Restate the whole of the data verbatim, omitting nothing.

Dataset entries
>>>>

/-- A result of a fixed-latency class written to r (02 R56, R57). -/
def writeLat (s : State) (r : Reg) (l : Lat) (v : Word) : State :=
  if r = 0 then s
  else
    let old := readG s r
    let s := writeG (dropSrq s r) r v
    s.mapTh (fun t => { t with lat :=
      (if l.slots ≤ 1 then [] else [⟨r, t.slot + l.slots, old⟩]) ++ t.lat.filter (fun p => p.reg != r) })

/-- Every fixed-latency result is written (02 R58). -/
def settle (s : State) : State := s.mapTh (fun t => { t with lat := [] })

/-- The instruction leaves the scalar unit: slots, cycles, INSTRET, the next pc. -/
def retireTo (st : BitVec 2) (pc : Word) (s : State) : State :=
  ((s.tick (1 + st.toNat)).draw).mapTh (fun t =>
    { t with
      pc := pc
      slot := t.slot + 1 + st.toNat
      din := t.din + 1
      wait := none
      lat := t.lat.filter (fun p => decide (t.slot + 1 + st.toNat < p.ready))
      csr := { t.csr with instret := t.csr.instret + 1 } })

/-- The instruction of n bytes leaves the scalar unit and the next in line follows. -/
def retire (st : BitVec 2) (n : Nat) (s : State) : State :=
  retireTo st (s.core.th.pc + BitVec.ofNat 64 n) s

/-- The instruction does not issue: it is tried again when the core next has the turn. -/
def stall (s : State) : State := s.tick 1

/-! ### Reservations (07 R190, R195) -/

/-- The reservations of a thread that a write of n bytes breaks (07 R190, R195). -/
def breakThread (loc n : Nat) (keepV : Bool) (t : Thread) : Thread :=
  let hit := fun (gr : Nat) => decide (gr * 128 < loc + n) && decide (loc < gr * 128 + 128)
  { t with
    resv := match t.resv with
      | some (gr, t0) => if hit gr then none else some (gr, t0)
      | none => none
    vresv := if keepV then t.vresv else t.vresv.filter (fun r => !hit r.2.1) }

/-- Reservations broken on every core; `keepV` spares the running thread's vector ones (07 R194). -/
def breakResv (loc n : Nat) (keepV : Bool) (s : State) : State :=
  { s with
    core := { s.core with th := breakThread loc n keepV s.core.th }
    others := s.others.map (fun p => (p.1, { p.2 with th := breakThread loc n false p.2.th })) }

/-! ### The DSP as the device itself reads and writes it -/

/-- An entry in the deferred error log (20 R441): the oldest of 256 is overwritten; MSI-X entry 8 on the
first entry of an empty log. -/
def logError (pa size kind : Nat) (core : Option Nat) (d : Dev) : Dev :=
  let e : ErrEntry := ⟨pa, size, kind, BitVec.ofNat 64 (ticks d.clk), core⟩
  let h := d.host
  { d with host := { h with
      errors := if h.errors.length < 256 then h.errors ++ [e] else h.errors.drop 1 ++ [e]
      overflow := if h.errors.length < 256 then h.overflow else h.overflow + 1
      msix := if h.errors.isEmpty then h.msix ++ [8] else h.msix } }

/-- A byte as it stands, or a free value where nothing that works backs its location (17 R388, R402). -/
def byteOr (d : Dev) (free key loc : Nat) : Byte :=
  if locPresent d loc then readByte d.mem key loc else Config.absentByte free loc

/-- A write of n bytes that meets a location without working memory is logged; those bytes are discarded (17 R402). -/
def logAbsent (who : Option Nat) (loc n : Nat) (d : Dev) : Dev :=
  if d.down = 0 ∧ locPresent d loc then d
  else if (List.range n).any (fun k => !locPresent d (loc + k)) then logError loc (poisonUnit loc) 3 who d
  else d

/-- n bytes of the DSP from an offset, little-endian. -/
def dspRead (s : State) (off n : Nat) : Nat :=
  if s.dev.down = 0 then readNat s.dev.mem 0 n (dspLoc + off)
  else (List.range n).foldr (fun k acc => (byteOr s.dev s.free 0 (dspLoc + off + k)).toNat + 256 * acc) 0

/-- n bytes of the DSP written from an offset on. -/
def dspWrite (s : State) (off n v : Nat) : State :=
  (breakResv (dspLoc + off) n false s).mapDev (fun d =>
    writeNat 0 n { logAbsent none (dspLoc + off) n d with mem := clearCovered d.mem (dspLoc + off) n } (dspLoc + off) v)

/-- The base of the DSP window (17 Table 17-1). -/
def dspBase : Nat := 0xFFFFFC0000000000
/-- The base of the CSM window. -/
def csmBase : Nat := 0xFFFFFD0000000000
/-- The base of the scratch window. -/
def scratchBase : Nat := 0xFFFFFF0000000000

/-- The DSP offset of the save area SCTX names, when the whole area lies in the supervisor region
(21 R450, R452). -/
def areaOf (d : Dev) (sctx : Word) : Option Nat :=
  let b := sctx.toNat
  if dspBase ≤ b then
    let o := b - dspBase
    if d.dspsup.toNat * 65536 ≤ o ∧ o + 0x12000 ≤ 0x03FFF000 then some o else none
  else none

/-! ### Tags and packing (01 Table 01-2) -/

/-- The code of a tag. -/
def Tag.code : Tag → Nat
  | .i32 => 0 | .i16 => 1 | .i64 => 2 | .bf16 => 4 | .f32 => 5 | .f64 => 6

/-- The tag of a code; none for a reserved one. -/
def Tag.ofCode : Nat → Option Tag
  | 0 => some .i32 | 1 => some .i16 | 2 => some .i64 | 4 => some .bf16 | 5 => some .f32 | 6 => some .f64
  | _ => none

/-- Values of width w side by side, the first lowest. -/
def packEls (w : Nat) : List Nat → Nat
  | [] => 0
  | x :: xs => x % 2 ^ w + 2 ^ w * packEls w xs

/-! ### The private image (21 R450, R451): the words of the state it holds, in this part's order -/

/-- A truth value as a word. -/
def boolW (b : Bool) : Word := if b then 1 else 0

/-- A queued user-level trap as two words. -/
def UTrap.words (u : UTrap) : List Word := [BitVec.ofNat 64 u.cause.code, u.value]

/-- The cause a code of the queue names. -/
def utCauseOf : Nat → Cause
  | 0x02 => .wound
  | 0x04 => .streamerr
  | _ => .engdone

/-- A stream binding as ten words. -/
def Binding.words (b : Binding) : List Word :=
  [BitVec.ofNat 64 (b.reg.toNat + (if b.ended then 256 else 0) + (if b.err then 512 else 0)), BitVec.ofNat 64 b.pos]
    ++ (List.range 8).map (fun i => b.desc.extractLsb' (64 * i) 64)

/-- A bit for each entry of the queue. -/
def queueBits (t : Thread) (f : VEntry → Bool) : Word :=
  BitVec.ofNat 64 ((List.range 64).foldl (fun n i => n + (if ((t.viq[i]?).map f).getD false then 2 ^ i else 0)) 0)

/-- The tag an entry's destination had, as 4 bits: 0 where it is not kept. -/
def otagCode (e : VEntry) : Nat := (e.otag.map (fun t => t.code + 1)).getD 0

/-- Word k of the kept tags: 16 entries of 4 bits. -/
def otagWord (t : Thread) (k : Nat) : Word :=
  BitVec.ofNat 64 (packEls 4 ((List.range 16).map (fun i => ((t.viq[16 * k + i]?).map otagCode).getD 0)))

<<<<

> _Finished task_:
/-- A result of a fixed-latency class written to r (02 R56, R57). -/
def writeLat (s : State) (r : Reg) (l : Lat) (v : Word) : State :=
  if r = 0 then s
  else
    let old := readG s r
    let s := writeG (dropSrq s r) r v
    s.mapTh (fun t => { t with lat :=
      (if l.slots ≤ 1 then [] else [⟨r, t.slot + l.slots, old⟩]) ++ t.lat.filter (fun p => p.reg != r) })

/-- Every fixed-latency result is written (02 R58). -/
def settle (s : State) : State := s.mapTh (fun t => { t with lat := [] })

/-- The instruction leaves the scalar unit: slots, cycles, INSTRET, the next pc. -/
def retireTo (st : BitVec 2) (pc : Word) (s : State) : State :=
  ((s.tick (1 + st.toNat)).draw).mapTh (fun t =>
    { t with
      pc := pc
      slot := t.slot + 1 + st.toNat
      din := t.din + 1
      wait := none
      lat := t.lat.filter (fun p => decide (t.slot + 1 + st.toNat < p.ready))
      csr := { t.csr with instret := t.csr.instret + 1 } })

/-- The instruction of n bytes leaves the scalar unit and the next in line follows. -/
def retire (st : BitVec 2) (n : Nat) (s : State) : State :=
  retireTo st (s.core.th.pc + BitVec.ofNat 64 n) s

/-- The instruction does not issue: it is tried again when the core next has the turn. -/
def stall (s : State) : State := s.tick 1

/-! ### Reservations (07 R190, R195) -/

/-- The reservations of a thread that a write of n bytes breaks (07 R190, R195). -/
def breakThread (loc n : Nat) (keepV : Bool) (t : Thread) : Thread :=
  let hit := fun (gr : Nat) => decide (gr * 128 < loc + n) && decide (loc < gr * 128 + 128)
  { t with
    resv := match t.resv with
      | some (gr, t0) => if hit gr then none else some (gr, t0)
      | none => none
    vresv := if keepV then t.vresv else t.vresv.filter (fun r => !hit r.2.1) }

/-- Reservations broken on every core; `keepV` spares the running thread's vector ones (07 R194). -/
def breakResv (loc n : Nat) (keepV : Bool) (s : State) : State :=
  { s with
    core := { s.core with th := breakThread loc n keepV s.core.th }
    others := s.others.map (fun p => (p.1, { p.2 with th := breakThread loc n false p.2.th })) }

/-! ### The DSP as the device itself reads and writes it -/

/-- An entry in the deferred error log (20 R441): the oldest of 256 is overwritten; MSI-X entry 8 on the
first entry of an empty log. -/
def logError (pa size kind : Nat) (core : Option Nat) (d : Dev) : Dev :=
  let e : ErrEntry := ⟨pa, size, kind, BitVec.ofNat 64 (ticks d.clk), core⟩
  let h := d.host
  { d with host := { h with
      errors := if h.errors.length < 256 then h.errors ++ [e] else h.errors.drop 1 ++ [e]
      overflow := if h.errors.length < 256 then h.overflow else h.overflow + 1
      msix := if h.errors.isEmpty then h.msix ++ [8] else h.msix } }

/-- A byte as it stands, or a free value where nothing that works backs its location (17 R388, R402). -/
def byteOr (d : Dev) (free key loc : Nat) : Byte :=
  if locPresent d loc then readByte d.mem key loc else Config.absentByte free loc

/-- A write of n bytes that meets a location without working memory is logged; those bytes are discarded (17 R402). -/
def logAbsent (who : Option Nat) (loc n : Nat) (d : Dev) : Dev :=
  if d.down = 0 ∧ locPresent d loc then d
  else if (List.range n).any (fun k => !locPresent d (loc + k)) then logError loc (poisonUnit loc) 3 who d
  else d

/-- n bytes of the DSP from an offset, little-endian. -/
def dspRead (s : State) (off n : Nat) : Nat :=
  if s.dev.down = 0 then readNat s.dev.mem 0 n (dspLoc + off)
  else (List.range n).foldr (fun k acc => (byteOr s.dev s.free 0 (dspLoc + off + k)).toNat + 256 * acc) 0

/-- n bytes of the DSP written from an offset on. -/
def dspWrite (s : State) (off n v : Nat) : State :=
  (breakResv (dspLoc + off) n false s).mapDev (fun d =>
    writeNat 0 n { logAbsent none (dspLoc + off) n d with mem := clearCovered d.mem (dspLoc + off) n } (dspLoc + off) v)

/-- The base of the DSP window (17 Table 17-1). -/
def dspBase : Nat := 0xFFFFFC0000000000
/-- The base of the CSM window. -/
def csmBase : Nat := 0xFFFFFD0000000000
/-- The base of the scratch window. -/
def scratchBase : Nat := 0xFFFFFF0000000000

/-- The DSP offset of the save area SCTX names, when the whole area lies in the supervisor region
(21 R450, R452). -/
def areaOf (d : Dev) (sctx : Word) : Option Nat :=
  let b := sctx.toNat
  if dspBase ≤ b then
    let o := b - dspBase
    if d.dspsup.toNat * 65536 ≤ o ∧ o + 0x12000 ≤ 0x03FFF000 then some o else none
  else none

/-! ### Tags and packing (01 Table 01-2) -/

/-- The code of a tag. -/
def Tag.code : Tag → Nat
  | .i32 => 0 | .i16 => 1 | .i64 => 2 | .bf16 => 4 | .f32 => 5 | .f64 => 6

/-- The tag of a code; none for a reserved one. -/
def Tag.ofCode : Nat → Option Tag
  | 0 => some .i32 | 1 => some .i16 | 2 => some .i64 | 4 => some .bf16 | 5 => some .f32 | 6 => some .f64
  | _ => none

/-- Values of width w side by side, the first lowest. -/
def packEls (w : Nat) : List Nat → Nat
  | [] => 0
  | x :: xs => x % 2 ^ w + 2 ^ w * packEls w xs

/-! ### The private image (21 R450, R451): the words of the state it holds, in this part's order -/

/-- A truth value as a word. -/
def boolW (b : Bool) : Word := if b then 1 else 0

/-- A queued user-level trap as two words. -/
def UTrap.words (u : UTrap) : List Word := [BitVec.ofNat 64 u.cause.code, u.value]

/-- The cause a code of the queue names. -/
def utCauseOf : Nat → Cause
  | 0x02 => .wound
  | 0x04 => .streamerr
  | _ => .engdone

/-- A stream binding as ten words. -/
def Binding.words (b : Binding) : List Word :=
  [BitVec.ofNat 64 (b.reg.toNat + (if b.ended then 256 else 0) + (if b.err then 512 else 0)), BitVec.ofNat 64 b.pos]
    ++ (List.range 8).map (fun i => b.desc.extractLsb' (64 * i) 64)

/-- A bit for each entry of the queue. -/
def queueBits (t : Thread) (f : VEntry → Bool) : Word :=
  BitVec.ofNat 64 ((List.range 64).foldl (fun n i => n + (if ((t.viq[i]?).map f).getD false then 2 ^ i else 0)) 0)

/-- The tag an entry's destination had, as 4 bits: 0 where it is not kept. -/
def otagCode (e : VEntry) : Nat := (e.otag.map (fun t => t.code + 1)).getD 0

/-- Word k of the kept tags: 16 entries of 4 bits. -/
def otagWord (t : Thread) (k : Nat) : Word :=
  BitVec.ofNat 64 (packEls 4 ((List.range 16).map (fun i => ((t.viq[16 * k + i]?).map otagCode).getD 0)))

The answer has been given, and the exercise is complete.